Regex101 icon indicating copy to clipboard operation
Regex101 copied to clipboard

Incorrect Explanation for \W (python)

Open byronharvey opened this issue 3 years ago • 1 comments

Bug Description

For Python 2.7 when I enter into the Regular expression bar r"\W" I am told in the explanation field that "\W matches any non-word character (equivalent to [^a-zA-Z0-9_])" This is not true because é, for example, does not match "\W", and it does for "[^a-zA-Z0-9_]"

Reproduction steps

Enter "\W" in the expression field

In the test field enter é

Change the expression field to "[^a-zA-Z0-9_]"

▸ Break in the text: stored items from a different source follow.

/-- Settles O29: a line of bytes is in range and assembles to its expansion, whose run from any state leaves the hash in
`H`, where every look finds it. -/
theorem pseudoInstructionsExpandAndHash : Obligations.PseudoInstructionsExpandAndHash := by
  refine ⟨by decide, fun bs => ?absorbs, fun bs => ?hash, by decide, by decide, by decide, by decide, by decide⟩
  case absorbs => rw [assembleSource_absorbs, encodeAll_absorbCommands]
  case hash =>
    refine ⟨_, _, assembleSource_hash bs, assembleSource_hashf bs, ?_, ?_, ?_, ?_, fun look s => ?_⟩
    · rw [hashCommands, encodeAll_cons, encodeAll_absorbCommands]; rfl
    · cases bs with
      | nil => rfl
      | cons b bs => rw [hashfCommands, encodeAll_cons, encodeAll_absorbCommands]
    · rw [length_encodeAll, length_hashCommands]
    · rw [length_encodeAll, length_hashfCommands]
    · exact ⟨_, _, runEdges_hashCommands bs s, hashOut_of_value rfl look,
        runEdges_hashfCommands bs s, hashOut_of_value rfl look⟩

/-- Settles O24: by the inversion of the decoder, each kind of word meets its own row's mask and match and no other's. -/
theorem decoderIsTheTableOfEdgeWords : Obligations.DecoderIsTheTableOfEdgeWords := by
  refine ⟨toNat_edgeWord, fun ew => ?rows, filter_admits_opcodeTable, by decide, by decide, by decide, fun b => ?canonical⟩
  case rows =>
    obtain ⟨cmd, rfl⟩ | ⟨d, rfl⟩ | ⟨d, rfl⟩ | ⟨d, rfl⟩ | ⟨d, rfl⟩ := edgeWord_cases ew
    · simp [resetWord_and_reset, resetWord_and_mask_ne, edgeRst]
    all_goals simp [commandWord_and_reset, commandWord_and_mask]
  case canonical =>
    rw [encode, encode, toNat_edgeWord, toNat_edgeWord, toNat_formatC, toNat_formatC]
    simp

/-- Settles O26: the decoder reads `rst` and `cmd[9:8]` only, so the ignored bits are free; the fixed words by evaluation. -/
theorem ignoredBitsAreMaskedNotCompared : Obligations.IgnoredBitsAreMaskedNotCompared := by
  refine ⟨fun d => ⟨?hold, ?init⟩, decode_edgeWord_true, by decide⟩
  case hold => rw [decode_edgeWord_false, decodeCmd_hold]
  case init => rw [decode_edgeWord_false, decodeCmd_init]

end Sys2Proof.Machine
end

section
/-! SUPPORT. HOLD edges in a run may be left out (40_control_commands.md R47); what INIT leaves to be seen (R48). -/
namespace Sys2Proof.Machine

theorem exists_exec_eq_next (i : Instr) (s : State) : ∃ t, exec i s = .next t := by
  obtain ⟨f, hf⟩ := exec_is_onBlock i
  exact ⟨s.onBlock f, hf s⟩

theorem runEdges_cons_of_hold {ew : EdgeWord} (hew : decode ew = .hold) (es : List EdgeWord) (s : State) :
    runEdges (ew :: es) s = runEdges es s := by
  apply runEdges_cons
  rw [hew, exec_hold]

/-- Continuations that run alike from every state run alike behind any one edge. -/
theorem runEdges_cons_congr {es es' : List EdgeWord} (h : ∀ s, runEdges es s = runEdges es' s) (ew : EdgeWord)
    (s : State) : runEdges (ew :: es) s = runEdges (ew :: es') s := by
  obtain ⟨t, ht⟩ := exists_exec_eq_next (decode ew) s
  rw [runEdges_cons es ht, runEdges_cons es' ht, h]

/-- HOLD edges may be left out of any run from any state. -/
theorem runEdges_eq_runEdges_filter_ne_hold (es : List EdgeWord) (s : State) :
    runEdges es s = runEdges (es.filter (fun ew => decode ew != .hold)) s := by
  induction es generalizing s with
  | nil => rfl
  | cons ew es ih =>
    by_cases hew : decode ew = .hold
    · rw [runEdges_cons_of_hold hew, ih, List.filter_cons_of_neg (by simp [hew])]
    · rw [List.filter_cons_of_pos (by simp [hew]), runEdges_cons_congr ih]

/-- The hash of the empty message is the seed (42_message_hash.md R58). -/
@[simp] theorem messageHash_nil : messageHash [] = seed := absorbAll_nil seed

theorem hashOut_of_exec_init {s t : State} (h : exec .init s = .next t) (look : Nat) : hashOut look t.toBlock = seed := by
  rw [exec_init] at h
  cases h
  exact hashOut_of_value rfl look

end Sys2Proof.Machine
end

section
/-! PROOFS. The statements of 40_control_commands.md: HOLD (R47) and INIT (R48). -/
namespace Sys2Proof.Machine

/-- Settles O3: HOLD is the identity on states, so by induction on the edges its edges may be left out of a run. -/
theorem holdKeepsStateAndMayStandAnywhere : Obligations.HoldKeepsStateAndMayStandAnywhere := by
  refine ⟨exec_hold, fun d => ?ignoredData, rfl, runEdges_eq_runEdges_filter_ne_hold⟩
  case ignoredData => rw [decode_edgeWord_false, decodeCmd_hold]

/-- Settles O4: INIT writes `seed` whatever `H` was, as RESET does, and `seed` is the hash of the empty message. -/
theorem initLoadsSeedWhateverHWas : Obligations.InitLoadsSeedWhateverHWas := by
  refine ⟨exec_init, fun s a => ?oldH, fun d => ?ignoredData, rfl, fun s t hst => ?twice, fun s => ?asReset,
    fun look s t hst => ?seen⟩
  case oldH => rw [exec_init, exec_init]
  case ignoredData => rw [decode_edgeWord_false, decodeCmd_init]
  case twice =>
    rw [exec_init] at hst
    cases hst
    rw [exec_init]
  case asReset => rw [exec_init, exec_reset]
  case seen =>
    rw [messageHash_nil]
    exact ⟨hashOut_of_exec_init hst look, hashOut_of_exec_init hst look⟩

end Sys2Proof.Machine
end

section
/-! SUPPORT. `Step` as a shift, a sum and a byte in bits 7 to 0 (41_absorb_commands.md R51, R53 items 1 and 2), its
values at the seed and at the corner cases of R54 and R55, and the canonical words of ABSORB and START (30_encoding.md
R37). -/
namespace Sys2Proof.Machine

/-- Bit `i` of `h << 5`: `s[31:5] = h[26:0]`, `s[4:0] = 0` (R51). -/
theorem getLsbD_shifted (h : Word) {i : Nat} (hi : i < 32) :
    (shifted h).getLsbD i = (decide (5 ≤ i) && h.getLsbD (i - 5)) := by
  rw [shifted, shiftDistance, BitVec.getLsbD_shiftLeft]
  simp [hi, ← decide_not]

/-- The sum of R51 is 33 times `h` (R53 item 1). -/
theorem toNat_shifted_add_self (h : Word) : (shifted h + h).toNat = 33 * h.toNat % 2 ^ 32 := by
  rw [shifted, shiftDistance, BitVec.toNat_add, BitVec.toNat_shiftLeft, Nat.shiftLeft_eq]
  omega

/-- `zext_32(b) = {0x000000, b}` (00_scope.md R8). -/
theorem zext32_eq_append (b : Byte) : zext32 b = 0x000000#24 ++ b :=
  BitVec.setWidth_eq_append (by omega)

/-- The byte meets only bits 7 to 0 of the sum: `r[31:8] = t[31:8]`, `r[7:0] = t[7:0] ^ b` (R51). -/
theorem hashStep_eq_append {h : Word} {hi : BitVec 24} {lo : Byte} (hsum : shifted h + h = hi ++ lo) (b : Byte) :
    hashStep h b = hi ++ (lo ^^^ b) := by
  rw [hashStep, hsum, zext32_eq_append, BitVec.xor_append, BitVec.xor_zero]

theorem toNat_hashStep_zeroByte (h : Word) : (hashStep h 0x00#8).toNat = 33 * h.toNat % 2 ^ 32 := by
  have hzero : zext32 0x00#8 = 0#32 := rfl
  rw [hashStep, hzero, BitVec.xor_zero, toNat_shifted_add_self]

/-- From the zero accumulator only the byte is left (R54). -/
theorem hashStep_zero (b : Byte) : hashStep 0x00000000#32 b = zext32 b := by
  have hsum : shifted 0x00000000#32 + 0x00000000#32 = 0#32 := rfl
  rw [hashStep, hsum, BitVec.zero_xor]

/-- Bit 31 alone is lost in the shift and kept by the sum (R54). -/
theorem hashStep_topBit (b : Byte) : hashStep 0x80000000#32 b = 0x80000000#32 ^^^ zext32 b := by
  have hsum : shifted 0x80000000#32 + 0x80000000#32 = 0x80000000#32 := rfl
  rw [hashStep, hsum]

/-- `Step` from the seed: the sum is 0x0002B5A5 (R55). -/
theorem hashStep_seed (b : Byte) : hashStep seed b = 0x0002B5#24 ++ (0xA5#8 ^^^ b) :=
  hashStep_eq_append rfl b

/-- A step from the seed never gives the seed back: bits 31 to 8 are 0x0002B5 and not 0x000015. -/
theorem hashStep_seed_ne_seed (b : Byte) : hashStep seed b ≠ seed := by
  intro hb
  have hhigh : (hashStep seed b).extractLsb' 8 24 = 0x0002B5#24 := by
    rw [hashStep_seed]
    exact BitVec.extractLsb'_append_eq_left
  rw [hb] at hhigh
  exact absurd hhigh (by decide)

theorem exec_absorb_of_value {s : State} {v : Word} (hs : s.h = .value v) (b : Byte) :
    exec (.absorb b) s = .next { s with h := .value (hashStep v b) } := by
  rw [exec_absorb, hs, absorb_value]

theorem exec_absorb_of_unwritten {s : State} (hs : s.h = .unwritten) (b : Byte) : exec (.absorb b) s = .next s := by
  rw [exec_absorb, hs, absorb_unwritten, ← hs]

theorem toNat_encode_absorb (b : Byte) : (encode (.absorb b)).toNat = 0x100 + b.toNat := by
  rw [encode, toNat_edgeWord, toNat_formatC]
  simp

theorem toNat_encode_start (b : Byte) : (encode (.start b)).toNat = 0x300 + b.toNat := by
  rw [encode, toNat_edgeWord, toNat_formatC]
  simp

end Sys2Proof.Machine
end

section
/-! PROOFS. The statements of 41_absorb_commands.md: `Step` (R51), ABSORB (R54) and START (R55). -/
namespace Sys2Proof.Machine

/-- Settles O30: `s` is the shift and `t` the sum of R51; cut at bit 8, the result is the upper part of `t` beside its
lower part combined with the byte. -/
theorem stepIsShiftAddXorBitByBit : Obligations.StepIsShiftAddXorBitByBit := by
  intro h b
  have hcut : hashStep h b = (shifted h + h).extractLsb' 8 24 ++ ((shifted h + h).extractLsb' 0 8 ^^^ b) :=
    hashStep_eq_append (BitVec.extractLsb'_append_extractLsb' (w := 24) (len := 8)).symm b
  refine ⟨shifted h, shifted h + h, fun i hi => getLsbD_shifted h hi, BitVec.toNat_add _ _, ?bits31to8, ?bits7to0⟩
  case bits31to8 =>
    rw [hcut]
    exact BitVec.extractLsb'_append_eq_left
  case bits7to0 =>
    rw [hcut]
    exact BitVec.extractLsb'_append_eq_right

/-- Settles O5: ABSORB is `Step` on a written `H` and nothing on an unwritten one; a run of two ABSORBs is the fold of
`Step` over their bytes. -/
theorem absorbReplacesHByItsStep : Obligations.AbsorbReplacesHByItsStep := by
  refine ⟨fun b _ _ hs => exec_absorb_of_value hs b, fun b _ hs => exec_absorb_of_unwritten hs b,
    fun b => ⟨?decoded, toNat_encode_absorb b⟩, toNat_hashStep_zeroByte, hashStep_zero, rfl, hashStep_topBit,
    fun _ _ b c hs => ?backToBack, rfl⟩
  case decoded => rw [decode_edgeWord_false, decodeCmd_absorb]
  case backToBack => exact runEdges_absorbCommands [b, c] hs

/-- Settles O6: START writes `Step` of the seed, whose bits 31 to 8 are the same for every byte and not those of the
seed, the hash of the empty message. -/
theorem startLeavesStepOfSeedInH : Obligations.StartLeavesStepOfSeedInH := by
  refine ⟨exec_start, fun b s => ?bytes, fun b => ⟨?decoded, toNat_encode_start b⟩, rfl, rfl, rfl, rfl, rfl,
    fun b => ?notEmpty⟩
  case bytes => rw [exec_start, hashStep_seed]
  case decoded => rw [decode_edgeWord_false, decodeCmd_start]
  case notEmpty =>
    rw [messageHash_nil]
    exact hashStep_seed_ne_seed b

end Sys2Proof.Machine
end

section
/-! SUPPORT. A run depends only on what its edges decode to, and not on its HOLD edges (40_control_commands.md R47); the
forms in which a message may be presented all leave its hash in `H`; the host procedure uses one of them
(42_message_hash.md R58 to R63). -/
namespace Sys2Proof.Machine

/-- One further byte is one further `Step` (R58). -/
theorem messageHash_concat (data : List Byte) (b : Byte) :
    messageHash (data ++ [b]) = hashStep (messageHash data) b :=
  List.foldl_concat hashStep seed b data

theorem runEdges_eq_runEdges_encodeAll_decode (es : List EdgeWord) (s : State) :
    runEdges es s = runEdges (encodeAll (es.map decode)) s := by
  induction es generalizing s with
  | nil => rfl
  | cons ew es ih =>
    obtain ⟨t, ht⟩ := exists_exec_eq_next (decode ew) s
    rw [List.map_cons, runEdges_encodeAll_cons _ ht, runEdges_cons es ht, ih]

/-- A run may be replaced by its commands other than HOLD, in canonical encoding. -/
theorem runEdges_eq_runEdges_withoutHolds (es : List EdgeWord) (s : State) :
    runEdges es s = runEdges (encodeAll (withoutHolds (es.map decode))) s := by
  rw [runEdges_eq_runEdges_filter_ne_hold, runEdges_eq_runEdges_encodeAll_decode, withoutHolds, List.filter_map]
  rfl

/-- The forms of R63 are the expansion of HASH, the same begun with RESET, and the expansion of HASHF. -/
theorem mem_messageForms {is : List Instr} {data : List Byte} :
    is ∈ messageForms data ↔
      is = hashCommands data ∨ is = .reset :: absorbCommands data ∨ is = hashfCommands data := by
  cases data with
  | nil =>
    have hforms : messageForms [] = [hashCommands [], .reset :: absorbCommands []] := rfl
    have hashf : hashfCommands [] = hashCommands [] := rfl
    rw [hforms, hashf, List.mem_pair]
    tauto
  | cons b rest =>
    have hforms : messageForms (b :: rest) =
        [hashCommands (b :: rest), .reset :: absorbCommands (b :: rest), hashfCommands (b :: rest)] := rfl
    rw [hforms, List.mem_cons, List.mem_pair]

theorem presentsMessage_iff {es : List EdgeWord} {data : List Byte} :
    presentsMessage es data = true ↔ withoutHolds (es.map decode) ∈ messageForms data :=
  List.contains_iff_mem

/-- A reset edge begins a message as INIT does (70_reset_and_hazards.md R79). -/
theorem runEdges_reset_absorbCommands (data : List Byte) (s : State) :
    runEdges (encodeAll (.reset :: absorbCommands data)) s = .next { s with h := .value (messageHash data) } := by
  rw [runEdges_encodeAll_cons _ (exec_reset s), runEdges_absorbCommands data rfl, messageHash]

theorem runEdges_of_mem_messageForms {is : List Instr} {data : List Byte} (h : is ∈ messageForms data) (s : State) :
    runEdges (encodeAll is) s = .next { s with h := .value (messageHash data) } := by
  obtain rfl | rfl | rfl := mem_messageForms.mp h
  · exact runEdges_hashCommands data s
  · exact runEdges_reset_absorbCommands data s
  · exact runEdges_hashfCommands data s

/-- The post-condition of R63: any presentation of a message, on any block, leaves the message's hash in `H`. -/
theorem runEdges_of_presentsMessage {es : List EdgeWord} {data : List Byte} (h : presentsMessage es data = true)
    (s : State) : runEdges es s = .next { s with h := .value (messageHash data) } := by
  rw [runEdges_eq_runEdges_withoutHolds, runEdges_of_mem_messageForms (presentsMessage_iff.mp h)]

theorem withoutHolds_append (is js : List Instr) : withoutHolds (is ++ js) = withoutHolds is ++ withoutHolds js :=
  List.filter_append is js

@[simp] theorem withoutHolds_holds (n : Nat) : withoutHolds (holds n) = [] := by
  simp [withoutHolds, holds]

theorem withoutHolds_cons {i : Instr} (hi : i ≠ .hold) (is : List Instr) :
    withoutHolds (i :: is) = i :: withoutHolds is :=
  List.filter_cons_of_pos (bne_iff_ne.mpr hi)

Observe that "\W" does not highlight é and "[^a-zA-Z0-9_]" does.

Expected Outcome

The explanation should make note that "\W" is not equivalent to "[^a-zA-Z0-9_]" in all cases, particularly those dealing with accented characters commonly found in other languages.

Browser

Include browser name and version Chrome latest (89.0)

OS

Include OS name and version Big Sur

byronharvey avatar May 12 '21 21:05 byronharvey

You're entirely correct, this is due to python being emulated by PCRE on the website, a better 'test' is to use \w, which matches é by default (read: without the /u modifier), this means that python is always getting emulated with the unicode switch of pcre

For pcre the website gives for \W with /u "\W match any non-word character in any script (equivalent to [^\p{L}\p{N}_])" which is probably correct, which python 2.7 does not seem to support, it would be not ideal to list all of the character/code point which would match \W in unicode though if it can't be done in terms of \p{}, not sure about newer version of python anyway, this can be fixed easily but note that python needs some love overall on the website.

Ouims avatar May 16 '21 21:05 Ouims